◆ **Task objective**: Please say how many lines in the records contain the word "within", giving only the number.

(Collected data entries)
----

/-! ## The link's frames and the records they carry -/

/-- From HUNT the bytes of a frame, no gap between two of them above 20 ms, are received as that frame, whatever its kind, tag and
payload of at most 248 bytes, and the receiver is in HUNT again (R179, R180). The record of every section that passes the checks of
R164 has the length of its kind, each field at its offset, and is read back as that section, every field at every value the checks
admit; and what is read from any record of that length passes the checks and is that record's section (R184, R185, R189). -/
def Obligations.FramesAndRecordsReadBack : Prop :=
  (∀ (f : Frame) (bytes : List LineByte), payloadFits f.payload = true → bytes.map (·.byte) = frameBytes f →
    ((∀ x ∈ bytes.drop 1, x.gap ≤ 20000) → takeBytes huntReceiver bytes = (huntReceiver, [f]))
      ∧ (frameBytes f).length = f.payload.length + 6)
    ∧ (∀ c : StationSection, LaysOutStation c (encodeStation c))
    ∧ (∀ c : RunSection, LaysOutRun c (encodeRun c))
    ∧ (∀ c : OdorantSection, LaysOutOdorant c (encodeOdorant c))
    ∧ (∀ c : CompressSection, LaysOutCompress c (encodeCompress c))
    ∧ (∀ (upper : Bool) (c : MonitorsSection), LaysOutMonitors upper c (encodeMonitorsHalf upper c))
    ∧ (∀ (bs : List Byte) (c : StationSection), bs.length = 25 → decodeStation bs = some c →
        c.valid = true ∧ encodeStation c = bs)
    ∧ (∀ (bs : List Byte) (c : RunSection), bs.length = 42 → decodeRun bs = some c →
        c.valid = true ∧ encodeRun c = bs)
    ∧ (∀ (bs : List Byte) (c : OdorantSection), bs.length = 23 → decodeOdorant bs = some c →
        c.valid = true ∧ encodeOdorant c = bs)
    ∧ (∀ (bs : List Byte) (c : CompressSection), bs.length = 108 → decodeCompress bs = some c →
        c.valid = true ∧ encodeCompress c = bs)
    ∧ (∀ (bs : List Byte) (base c : MonitorsSection), bs.length = 137 → monitorsValid base = true →
        decodeMonitorsHalf base bs = some c →
        monitorsValid c = true ∧ ∃ upper : Bool, encodeMonitorsHalf upper c = bs ∧ c = withHalf upper c base)
    ∧ (∀ c : StationSection, c.valid = true →
    (encodeStation c).length = 25 ∧ decodeStation (encodeStation c) = some c)
    ∧ (∀ c : RunSection, c.valid = true → (encodeRun c).length = 42 ∧ decodeRun (encodeRun c) = some c)
    ∧ (∀ c : OdorantSection, c.valid = true →
        (encodeOdorant c).length = 23 ∧ decodeOdorant (encodeOdorant c) = some c)
    ∧ (∀ c : CompressSection, c.valid = true →
        (encodeCompress c).length = 108 ∧ decodeCompress (encodeCompress c) = some c)
    ∧ (∀ (upper : Bool) (base c : MonitorsSection), monitorsValid c = true → monitorsFit c = true →
        (encodeMonitorsHalf upper c).length = 137
          ∧ decodeMonitorsHalf base (encodeMonitorsHalf upper c) = some (withHalf upper c base))

/-! ## What every step keeps -/

/-- R95, R138: in the period in progress and in every record, account at the end − account at open = owed −
auto-delivered − forgone; every step keeps it. -/
def Obligations.DoseBalanceKept : Prop :=
  ∀ s t : State, s.dosesBalance = true → step s = .next t → t.dosesBalance = true

/-- The account within its cap and 0 outside AUTO, the trim, the residues, the totals and the heating value in their ranges
(R57, R66, R80, R81, R94, R144), and the edge rings and the consecutive counts of the pulse front end within their bounds (R21,
R25); every step keeps each of these. -/
def Obligations.FiguresKept : Prop :=
  ∀ s t : State, step s = .next t →
    (s.accountBounded = true → s.figuresInRange = true → t.accountBounded = true ∧ t.figuresInRange = true)
      ∧ (s.pulsesInOrder = true → t.pulsesInOrder = true)

/-- R139, R141, R146, R148, R149: the ring holds at most 48 records with consecutive sequence numbers, the newest bearing
the last sequence, in memory and in the store; every step keeps it. -/
def Obligations.RecordRingKept : Prop :=
  ∀ s t : State, s.recordsInOrder = true → step s = .next t → t.recordsInOrder = true

/-- R79, R85, R102, R121, R122, R126: the action table, its owners and its limits, and the dosing state that goes with its
entries and with the mode; every step keeps it. -/
def Obligations.TableInOrderKept : Prop :=
  ∀ s t : State, s.tableInOrder = true → step s = .next t → t.tableInOrder = true

/-- R181, R182, R186, R187: at most 4 replies wait, the pending pairs stand in their order, none twice, each naming a subject
of its class, and between commands the receiver is in HUNT; every step keeps it, given an action table in order (whose
TIMER_NOTICE entries name tags). -/
def Obligations.LinkInOrderKept : Prop :=
  ∀ s t : State, s.tableInOrder = true → s.linkInOrder = true → step s = .next t → t.linkInOrder = true

/-- R153, R163, R164, R166, R169: every copy of every section, active, staged, stored or being written, and the active build pass
the checks of R164; every step keeps it. -/
def Obligations.SettingsValidKept : Prop :=
  ∀ s t : State, s.settingsValid = true → step s = .next t → t.settingsValid = true

/-- R172, R173, R181: no step but one that takes STORE_WRITE_COMPLETE, LOSS_OF_SUPPLY or POWER_ON in HALT changes a stored copy; no
step but one that takes a request or the bytes of a reception fault adds a reply, and a request adds one at most, at the end. -/
def Obligations.StoredCopiesAndRepliesKept : Prop :=
  ∀ (s t : State) (c : Instr) (rest : List Instr), s.pending = c :: rest → step s = .next t →
    ((∀ after, c ≠ .storeWriteComplete after ∧ c ≠ .lossOfSupply after
        ∧ (c = .powerOn after → s.time.phase ≠ .halt)) →
      t.store.sections = s.store.sections ∧ t.store.flags = s.store.flags
        ∧ t.store.ring = s.store.ring ∧ t.store.resume = s.store.resume)
      ∧ (c.frame? = none →
          (∀ after bytes, (∀ gap, c ≠ .receiveTimeout after ⟨bytes, gap⟩) ∧ c ≠ .frameCheckFail after bytes
            ∧ c ≠ .stopBitError after bytes) →
          ∃ k, t.link.queue = s.link.queue.drop k)
      ∧ (c.frame? ≠ none → ∃ (k : Nat) (f : Frame), t.link.queue = (s.link.queue ++ [f]).drop k
          ∨ t.link.queue = s.link.queue)

/-- R159: once the limit lock is set, with no MONITORS copy staged, no step but one that takes LOSS_OF_SUPPLY or starts the part
(POWER_ON, or a rise of PFW with power off) clears it or changes the monitors' settings. -/
def Obligations.LimitLockFixesMonitors : Prop :=
  ∀ s t : State, s.monitorsLocked = true → step s = .next t →
    (∀ (c : Instr) (rest : List Instr), s.pending = c :: rest →
      ∀ after, c ≠ .powerOn after ∧ c ≠ .lossOfSupply after
        ∧ (c = .pfwRise after → s.time.phase ≠ .off)) →
    t.monitorsLocked = true ∧ t.settings.active.monitors = s.settings.active.monitors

----

◆ **Response to the exercise**: 2